On that assumption, you can compute the increased kinetic energy from the above (because you know the new angular velocity from the new moment of inertia).
Before:
$$\omega = 10 rad/s\\
I_{skater}=50 kg m^2\\
I_{weights} = 10 kg m^2\\
KE = \frac12 I_{total} \omega^2$$
and you should be able to figure the rest from here...
As you can see from this wiki link, the relation between torque and angular acceleration is derived in this way:
The unbalanced torque on a body along axis of rotation determines the rate of change of the body's angular momentum,
$$\boldsymbol{\tau} = \frac{\mathrm{d}\mathbf{L}}{\mathrm{d}t}$$
where $L$ is the angular momentum vector and $t$ is time. If multiple torques are acting on the body, it is instead the net torque which determines the rate of change of the angular momentum:
$$\boldsymbol{\tau}_1 + \cdots + \boldsymbol{\tau}_n = \boldsymbol{\tau}_{\mathrm{net}} = \frac{\mathrm{d}\mathbf{L}}{\mathrm{d}t}$$
For rotation about a fixed axis,
$$\mathbf{L} = I\boldsymbol{\omega}$$
where $I$ is the moment of inertia and $\omega$ is the angular velocity. It follows that
$$\boldsymbol{\tau}_{\mathrm{net}} = \frac{\mathrm{d}\mathbf{L}}{\mathrm{d}t} = \frac{\mathrm{d}(I\boldsymbol{\omega})}{\mathrm{d}t} = I\frac{\mathrm{d}\boldsymbol{\omega}}{\mathrm{d}t} = I\boldsymbol{\alpha}$$
where $α$ is the angular acceleration of the body, measured in $rad/s^2$.

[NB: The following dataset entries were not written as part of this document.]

-- ==== Sys2Proof/Machine/Tables.lean ====
section
/-! DEFINITION. Chapter 1 and the safe points: the loading of templates, the working copies of each line side, the
look-ups of the decoder and the encoder, and staged settings. -/

namespace Sys2Proof.Machine

/-! ## Loading a template -/

/-- The entry a run's pair of bytes stands for: PRINT with a code in 32–126, BELL, IDENT or NONE (R4, R6, R184). -/
def RawEntry.entry (e : RawEntry) : Option Entry :=
  match e.kind with
  | 0 => if isPrinting e.code then some (.print e.code) else none
  | 1 => some .bell
  | 2 => some .ident
  | 3 => some .nothing
  | _ => none

/-- The case a number stands for: LETTERS 0, FIGURES 1 (R184). -/
def caseOf (n : Nat) : Option Case :=
  match n with
  | 0 => some .letters
  | 1 => some .figures
  | _ => none

/-- The half of a table for a case. -/
def Table.half (t : Table) : Case → Half
  | .letters => t.letters
  | .figures => t.figures

/-- The table with one half replaced. -/
def Table.withHalf (t : Table) (c : Case) (h : Half) : Table :=
  match c with
  | .letters => { t with letters := h }
  | .figures => { t with figures := h }

/-- A run written at consecutive indices: an entry at a function code is taken with no effect, one above 31 is
dropped (R7). -/
def Half.load (h : Half) (start : Nat) : List Entry → Half
  | [] => h
  | e :: rest =>
    let h := if lt : start < 32 then (if isFunctionCode start then h else h.set start (some e) lt) else h
    h.load (start + 1) rest

/-! ## Working copies -/

/-- A side's refresh source (R8). -/
def TableSide.source (s : TableSide) : Fin 4 := s.staged.getD s.inForce

/-- A PORT SETUP gives a side of a line in service a table number (R9). -/
def TableSide.stage (s : TableSide) (n : Fin 4) : TableSide :=
  if s.source = n then s
  else { s with staged := if n = s.inForce then none else some n, refresh := true }

/-- A copy is taken: the staged number, when held, becomes the number in force (R9, R15). -/
def TableSide.take (s : TableSide) (templates : Vector Table 4) : TableSide where
  copy := templates[s.source]
  inForce := s.source
  staged := none
  refresh := false

/-- A refresh at a safe point, when the flag is set (R13, R14). -/
def TableSide.refreshed (s : TableSide) (templates : Vector Table 4) : TableSide :=
  if s.refresh then s.take templates else s

/-- A PORT SETUP gives a side of a line out of service a table number, in force at once (R9, R139). -/
def TableSide.force (s : TableSide) (n : Fin 4) : TableSide := { s with inForce := n, staged := none }

/-! ## The decoder's safe point -/

/-- A decoder at its safe point: a pending refresh and a staged unshift value are applied together (R13, R33). -/
def Decoder.safePoint (d : Decoder) (templates : Vector Table 4) : Decoder :=
  { d with
    side := d.side.refreshed templates
    unshift := d.stagedUnshift.getD d.unshift
    stagedUnshift := none }

/-- The moment something is staged: at once when no text line is in progress (R13, R33). -/
def Decoder.settle (d : Decoder) (templates : Vector Table 4) : Decoder :=
  if d.inLine then d else d.safePoint templates

/-- A TABLE LOAD of a template marks a decoder in service whose refresh source it is (R8, R13). -/
def Decoder.tableLoaded (d : Decoder) (t : Fin 4) (templates : Vector Table 4) : Decoder :=
  if d.side.source = t then { d with side := { d.side with refresh := true } }.settle templates else d

/-- A PORT SETUP gives the decoder of a line in service an unshift-on-space value (R33). -/
def Decoder.stageUnshift (d : Decoder) (v : Bool) : Decoder :=
  { d with stagedUnshift := if v = d.unshift then none else some v }

/-! ## The sender's safe point -/

/-- The staged values applied together (R140). -/
def SendSettings.apply (s : SendSettings) (g : StagedSend) : SendSettings where
  width := g.width.getD s.width
  allowance := g.allowance.getD s.allowance
  minFill := g.minFill.getD s.minFill
  fill := g.fill.getD s.fill
  refresh := g.refresh.getD s.refresh
  substitution := g.substitution.getD s.substitution
  unshift := g.unshift.getD s.unshift

/-- A sender takes a copy: its reverse map and IDENT position are built from it (R10, R12). -/
def Sender.takeCopy (s : Sender) (templates : Vector Table 4) : Sender :=
  let side := s.side.take templates
  { s with side := side, map := side.copy.reverseMap, identPos := side.copy.identPosition }

/-- A sender at its safe point: staged settings, then a pending refresh (R14, R140). -/
def Sender.safePoint (s : Sender) (templates : Vector Table 4) : Sender :=
  let s := { s with settings := s.settings.apply s.staged, staged := StagedSend.none }
  if s.side.refresh then s.takeCopy templates else s

/-- The moment something is staged: at once in any state but SENDING (R14, R140). DESIGN CHOICE (log entry 54): at once in
the middle of a return sequence sent in READY, STARTING or IDENTIFYING too, where R14 says both that the refresh follows
the return (with R135) and that it comes at once. The return goes on as it was reckoned at its carriage return. -/
def Sender.settle (s : Sender) (templates : Vector Table 4) : Sender :=
  if s.machine = .sending then s else s.safePoint templates

/-- A TABLE LOAD of a template marks a sender in service whose refresh source it is (R8, R14; log entry 54). -/
def Sender.tableLoaded (s : Sender) (t : Fin 4) (templates : Vector Table 4) : Sender :=
  if s.side.source = t then { s with side := { s.side with refresh := true } }.settle templates else s

/-! ## Look-ups -/

/-- The entry the decoder finds for a table code (R30). -/
def Decoder.lookup (d : Decoder) (code : Fin 32) : Option Entry := (d.side.copy.half d.case)[code]

/-- The encoder's look-up of an office value in a reverse map (R11): a case and a table code, or unmapped. A
lower-case value is folded first. -/
def ReverseMap.find (m : ReverseMap) (c : SendCase) (v : Nat) : Option (Case × Nat) :=
  match m.letters.getD (upper v) none, m.figures.getD (upper v) none with
  | none, none => none
  | some p, none => some (.letters, p)
  | none, some p => some (.figures, p)
  | some p, some q => if c = .figures then some (.figures, q) else some (.letters, p)

end Sys2Proof.Machine
end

Your answer specifically lies in the following paragraph:
This equation has the limitation that the torque equation describes
the instantaneous axis of rotation or center of mass for any type of
motion – whether pure translation, pure rotation, or mixed motion. $I$
= Moment of inertia about the point which the torque is written (either instantaneous axis of rotation or center of mass only). If
body is in translatory equilibrium then the torque equation is the
same about all points in the plane of motion.
Few points I would like to emphasise on:
- In general, in the formula, $\mathbf{L} = I\boldsymbol{\omega}$, $I$ is the moment of inertia tensor and depending on the axis of rotation and our assumption of co-ordinate axes, it becomes a scalar or a vector and so on.
- In $\boldsymbol{\tau}_{\mathrm{net}} = \frac{\mathrm{d}\mathbf{L}}{\mathrm{d}t} = \frac{\mathrm{d}(I\boldsymbol{\omega})}{\mathrm{d}t} = I\frac{\mathrm{d}\boldsymbol{\omega}}{\mathrm{d}t} = I\boldsymbol{\alpha}$, $I$ is a constant, hence it is taken out of the term $\frac{\mathrm{d}(I\boldsymbol{\omega})}{\mathrm{d}t}$ to form the term $I\frac{\mathrm{d}\boldsymbol{\omega}}{\mathrm{d}t}$.But here $I$ is not constant. So you cannot use that formula.
Best Answer
The asymmetric problem gets into more complicated aspects of the kinematics of rotating bodies than are usually the point when presenting this example.
In the initial, arms out symmetric configuration, the skater's center of mass is directly over the pivot point. If she brings one arm in, and still has the axis of her body strictly vertical, then her center of mass is no longer over the pivot point, and, were she not spinning, she would fall. Now, because she is spinning, you are dealing with a problem similar to that of a gyroscope in a gravitational field whose axis of rotation is non-vertical: the gyroscope precesses.
More step wise
I believe that I can see these kinds of effects in some of the examples here. First thing to note is that the skate is always tracing a circle on the ice. The size of this circle is related to the degree of asymmetry in the skaters body position: more asymmetric - larger circle. This is consistent with the skater needing to manage the location of her center of mass by adjusting her body, in particular her legs, and/or needing to manange rotating about a non-vertical axis in such a way that her overall angular momentum is (very close to) exactly vertical.
This page has a nice summary of rigid body mechanics, which if worked through, could be applied to this situation.